··· Records for this task

-- ==== Sys2Proof/Machine/State.lean ====
section
/-! DEFINITION. The state of the part as plain data, grouped by the block that owns it (00_scope.md
3.2), its value after reset, and why a step can stop. -/

namespace Sys2Proof.Machine

/-- A table of `n` values: the entries that differ from the table's reset value, by rising index. -/
abbrev Table (n : Nat) (α : Type) := List (Fin n × α)

/-- The latency setting (R5). -/
inductive Latency where
  | short
  | long
  deriving DecidableEq, Repr

/-- The state of an outstanding read table entry (1.4). -/
inductive EntryState where
  | empty
  | eligible
  | ineligible
  deriving DecidableEq, Repr

/-- The operating mode (R152). -/
inductive Mode where
  | transparent
  | observe
  | enforce
  | draining
  deriving DecidableEq, Repr

/-- An IP version (R54). -/
inductive IpVersion where
  | v4
  | v6
  deriving DecidableEq, Repr

/-- The position of one flag in the cell header (R18). -/
structure BitPosition where
  byte : Nat
  bit : Nat
  deriving DecidableEq, Repr

/-- One cell range of the profile (R18, R21). -/
structure CellRange where
  enabled : Bool
  base : Nat
  limit : Nat
  deriving DecidableEq, Repr

/-- The cell header profile (R18). -/
structure Profile where
  frameOffset : Nat
  sop : BitPosition
  multicast : Option BitPosition
  queueByte : Nat
  queueLsb : Nat
  queueWidth : Nat
  queueOffset : Nat
  lengthByte : Nat
  ranges : List CellRange
  deriving DecidableEq, Repr

/-- A transaction of the link with the fields of 1.1, which are all that the part reads. The other bits of a
transaction, which pass as they arrived and which the spec does not name, are left out (DESIGN CHOICE, log 21). -/
inductive LinkTransaction where
  | fullWrite (index : CellIndex) (cell : Cell)
  | maskedWrite (index : CellIndex) (mask : BitVec 32) (cell : Cell)
  | readRequest (index : CellIndex) (tag : Tag)
  | readResponse (tag : Tag) (cell : Cell) (memError : Bool)
  deriving DecidableEq, Repr

/-- One record of the queue table (R38), in bytes and ticks. -/
structure QueueRecord where
  estimate : Nat
  peak : Nat
  marks : Nat
  lastActivity : Tick
  deriving DecidableEq, Repr

/-- The ramp end mode (R40). -/
inductive EndMode where
  | ends
  | holds
  deriving DecidableEq, Repr

/-- One policy class record (R40). -/
structure ClassRecord where
  onsetDepth : Nat
  releaseDepth : Nat
  fanIn : Nat
  holdTime : Nat
  targetDepth : Nat
  pathAllowance : Nat
  windowFloor : Nat
  windowCeiling : Nat
  assumedScale : Option Nat
  rewriteEnable : Bool
  markDepth : Nat
  ramp : RampId
  endMode : EndMode
  deriving DecidableEq, Repr

/-- The Depth Accounting Unit (Chapter 3). -/
structure Depths where
  queues : Table 512 QueueRecord
  classOf : Table 512 ClassId
  classes : Table 8 ClassRecord
  quietTime : Nat
  deriving DecidableEq, Repr

/-- The state of a flow record (R57). -/
inductive FlowState where
  | free
  | handshake
  | opened
  | closing
  deriving DecidableEq, Repr

/-- Which endpoint of a flow: E1 or E2 (R54). -/
inductive Side where
  | e1
  | e2
  deriving DecidableEq, Repr

/-- An endpoint: an (address, port) pair (R54). -/
structure Endpoint where
  address : Address
  port : Port
  deriving DecidableEq, Repr

/-- The canonical key of a flow (R54): `first` is E1, the lesser, and `second` E2. -/
structure FlowKey where
  version : IpVersion
  first : Endpoint
  second : Endpoint
  deriving DecidableEq, Repr

/-- An initiator offer that has been seen (R57 note 1). -/
inductive Offer where
  | noneOffered
  | scale (value : Nat)
  deriving DecidableEq, Repr

/-- One flow record (R57). `none` is the spec's "absent", and for the initiator "unknown". -/
structure FlowRecord where
  state : FlowState
  key : Option FlowKey
  initiator : Option Side
  offer : Option Offer
  scale1 : Option Nat
  scale2 : Option Nat
  responder : Option Side
  group : Option GroupId
  prev : Option FlowId
  next : Option FlowId
  joinedQueue : Option QueueId
  fin1 : Bool
  fin2 : Bool
  lastSeen : Tick
  deriving DecidableEq, Repr

/-- The sweep pass in progress (R71): its first tick, its period, and the lowest record that it has
not yet visited. -/
structure SweepPass where
  start : Tick
  period : Nat
  nextRecord : Nat
  deriving DecidableEq, Repr

/-- The Flow Table (Chapter 4). -/
structure FlowTable where
  flows : Table 8192 FlowRecord
  idleTime : Nat
  handshakeTime : Nat
  sweepPeriod : Nat
  seed : BitVec 16
  sweep : Option SweepPass
  deriving DecidableEq, Repr

/-- The Flow Table's answer to a lookup that hits (R74). `scale` is the scale of the endpoint that is
not the responder. -/
structure FlowAnswer where
  record : FlowId
  state : FlowState
  sender : Side
  group : Option GroupId
  responder : Option Side
  scale : Option Nat
  deriving DecidableEq, Repr

/-- How far the parse of a handed cell has come (R26, R36, R129). -/
inductive Progress where
  /-- Handed, nothing done. -/
  | handed
  /-- The accounting event is taken, or the cell counted as one that gives none: the queue of the
  event and, on the read path, the departure depth; 0 on the write path. -/
  | accounted (start : Option (QueueId × Nat))
  /-- On the read path, the Flow Table has answered: the queue and departure depth, and the answer,
  none for a miss and for a record without a TCP part. -/
  | answered (departed : Option (QueueId × Nat)) (answer : Option FlowAnswer)
  deriving DecidableEq, Repr

/-- What travels with a cell handed to the parser: the profile and the mode at its arrival
(R18 note 1, R10), and how far its parse has come. -/
structure Handed where
  profile : Profile
  mode : Mode
  progress : Progress
  deriving DecidableEq, Repr

/-- A transaction inside the part: when it arrived (ns), under which latency setting (R6, R7), and,
while it is handed and its parse has not ended, what travels with it. -/
structure Transit where
  transaction : LinkTransaction
  arrivedAt : Nat
  latency : Latency
  awaiting : Option Handed
  deriving DecidableEq, Repr

/-- A transaction that has left the far side, and when (ns, R3). -/
structure Departed where
  transaction : LinkTransaction
  leftAt : Nat
  deriving DecidableEq, Repr

/-- The Link Forwarder (Chapter 1). `toMemory` and `toSwitch` are the two ordered streams, oldest
first. `memoryPins` and `switchPins` are the transactions last presented on the M-side and S-side
transmit lanes (DESIGN CHOICE, log 6). -/
structure Link where
  latency : Latency
  locked : Bool
  outstanding : Table 256 EntryState
  toMemory : List Transit
  toSwitch : List Transit
  memoryPins : Option Departed
  switchPins : Option Departed
  deriving DecidableEq, Repr

/-- The state of a group record (R80). -/
inductive GroupState where
  | free
  | watch
  | active
  | settle
  | ramp
  deriving DecidableEq, Repr

/-- The key of a group (R80). -/
structure GroupKey where
  queue : QueueId
  version : IpVersion
  address : Address
  deriving DecidableEq, Repr

/-- One group record (R80). A group in RAMP whose `rampStart` is absent holds (R147). -/
structure GroupRecord where
  state : GroupState
  key : Option GroupKey
  count : Nat
  head : Option FlowId
  tail : Option FlowId
  onsetAt : Option Tick
  peak : Option Nat
  deadline : Option Tick
  rampEntry : Option Nat
  rampStart : Option Tick
  lingerStart : Option Tick
  overflow : Bool
  deriving DecidableEq, Repr

/-- The Group Controller (Chapter 5): groups, active member totals by queue, linger time. -/
structure Groups where
  groups : Table 128 GroupRecord
  totals : Table 512 Nat
  lingerTime : Nat
  deriving DecidableEq, Repr

/-- One entry of a ramp sequence (R142). -/
structure RampEntry where
  duration : Nat
  multiplier : Nat
  deriving DecidableEq, Repr

/-- The expiry of one timer (R141): of a queue (R48), or of a group (R90, R99, R146, R148). -/
inductive TimedEvent where
  | quiet (queue : QueueId)
  | linger (group : GroupId)
  | hold (group : GroupId)
  | entry (group : GroupId)
  | holdEnd (group : GroupId)
  deriving DecidableEq, Repr

/-- The Time Base (Chapter 8). `refclkCount` is the count of REFCLK periods toward the next tick; `due`
holds the expiries that fall on the present tick and have not been taken yet (R141); `refclk`, the
model's own, is the periods since the release of RST_N (DESIGN CHOICE, log 7). -/
structure TimeBase where
  prescaler : Nat
  tick : Tick
  refclkCount : Nat
  ramps : Table 4 (List RampEntry)
  due : List TimedEvent
  refclk : Nat
  deriving DecidableEq, Repr

/-- The kind of a log entry (R165), numbered in 10.2. -/
inductive LogKind where
  | onset
  | settle
  | resume
  | ramp
  | ended
  | collapse
  deriving DecidableEq, Repr

/-- The cause of a log entry (R165). -/
inductive LogCause where
  | none
  | sequence
  | release
  deriving DecidableEq, Repr

/-- One entry of the episode log (R165). -/
structure LogEntry where
  kind : LogKind
  cause : LogCause
  timestamp : Tick
  group : GroupId
  key : GroupKey
  count : Nat
  depth : Nat
  peak : Nat
  duration : Nat
  deriving DecidableEq, Repr

/-- The episode log (R163), oldest entry first. Bit i of the kind mask enables the kind numbered
i + 1 in 10.2. -/
structure EpisodeLog where
  entries : List LogEntry
  kindMask : BitVec 6
  level : Nat
  deriving DecidableEq, Repr

/-- The five sticky alert flags and the alert mask (R167, R168). -/
structure Alerts where
  logOverflow : Bool
  onset : Bool
  flowFull : Bool
  groupFull : Bool
  linkCheck : Bool
  mask : BitVec 6
  deriving DecidableEq, Repr

/-- The status of a result record (11.1). -/
inductive Status where
  | good
  | pending
  | busy
  | check
  deriving DecidableEq, Repr

/-- The result record (R174); its length is the number of bytes it holds. -/
structure ResultRecord where
  status : Status
  code : Byte
  bytes : List Byte
  deriving DecidableEq, Repr

/-- The sense codes (R177). -/
inductive SenseCode where
  | none
  | invalidCommand
  | badLength
  | reservedSet
  | outOfRange
  | wrongMode
  | noProfile
  | locked
  | logEmpty
  | indexRange
  deriving DecidableEq, Repr

/-- The sense record (R177). -/
structure SenseRecord where
  code : SenseCode
  offset : Nat
  deriving DecidableEq, Repr

/-- A pending command (R174): STOP or SOFT_RESET with which of its clears are done (R53, R106), or
CLEAR_FLOWS with the record its walk reaches next (R76). -/
inductive PendingCommand where
  | clears (soft : Bool) (queuesDone : Bool) (flowsDone : Bool)
  | walk (next : FlowId)
  deriving DecidableEq, Repr

/-- The Management Port (Chapter 11). -/
structure ManagementPort where
  result : ResultRecord
  sense : SenseRecord
  command : Option PendingCommand
  deriving DecidableEq, Repr

/-- The whole state of the part. `running` is the RST_N pin: true when released (R16). `draws`
counts the free values taken (DESIGN CHOICE, log 10); `pending` is the queue of waiting commands. -/
structure State where
  running : Bool
  link : Link
  profile : Option Profile
  depths : Depths
  ft : FlowTable
  gc : Groups
  time : TimeBase
  mode : Mode
  log : EpisodeLog
  counters : Table 25 Nat
  alerts : Alerts
  port : ManagementPort
  draws : Nat
  pending : List Instr
  deriving DecidableEq, Repr

/-- The part raises no fault: every command has an effect, and what goes wrong is reported in State
(the result record, the counters, the alert flags). -/
inductive Fault where
  deriving DecidableEq, Repr

/-- Why a command has no meaning in the model. -/
inductive Refusal where
  /-- Raised by an arm of `exec` whose command has no meaning yet; no arm raises it. Safe. -/
  | notModelled (mnemonic : String)
  deriving DecidableEq, Repr

/-- The Link Forwarder after hardware reset (R5, R8, R16). The pins present nothing (DESIGN CHOICE, log 6). -/
def Link.reset : Link :=
  { latency := .short, locked := false, outstanding := [], toMemory := [], toSwitch := [],
    memoryPins := none, switchPins := none }

/-- The Depth Accounting Unit after hardware reset (R38, R39, R40, R48). -/
def Depths.reset : Depths :=
  { queues := [], classOf := [], classes := [], quietTime := 0 }

/-- The Flow Table after hardware reset (R56, R77). -/
def FlowTable.reset : FlowTable :=
  { flows := [], idleTime := 200000, handshakeTime := 1000000, sweepPeriod := 50000, seed := 0,
    sweep := none }

/-- The Group Controller after hardware reset (R106). -/
def Groups.reset : Groups :=
  { groups := [], totals := [], lingerTime := 100000 }

/-- The Time Base after hardware reset (R138, R142). -/
def TimeBase.reset : TimeBase :=
  { prescaler := 100, tick := 0, refclkCount := 0, ramps := [], due := [], refclk := 0 }

/-- The episode log after hardware reset (R163). -/
def EpisodeLog.reset : EpisodeLog :=
  { entries := [], kindMask := 63, level := 192 }

/-- The alert flags and mask after hardware reset (R167, R168). -/
def Alerts.reset : Alerts :=
  { logOverflow := false, onset := false, flowFull := false, groupFull := false,
    linkCheck := false, mask := 0 }

/-- The sense record NONE, 0 (R177). -/
def SenseRecord.reset : SenseRecord := { code := .none, offset := 0 }

/-- The Management Port after hardware reset (R181). -/
def ManagementPort.reset : ManagementPort :=
  { result := { status := .good, code := 0, bytes := [] }, sense := .reset, command := none }

/-- The machine right after reset: RST_N just released, every setting and table at the value of
11.7 (DESIGN CHOICE, log 1), no command waiting. -/
def State.reset : State :=
  { running := true, link := .reset, profile := none, depths := .reset, ft := .reset,
    gc := .reset, time := .reset, mode := .transparent, log := .reset, counters := [],
    alerts := .reset, port := .reset, draws := 0, pending := [] }

end Sys2Proof.Machine
end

······

Problem to work on
Look over the listing above and copy each line that contains "PendingCommand".

Answer area
inductive PendingCommand where
  command : Option PendingCommand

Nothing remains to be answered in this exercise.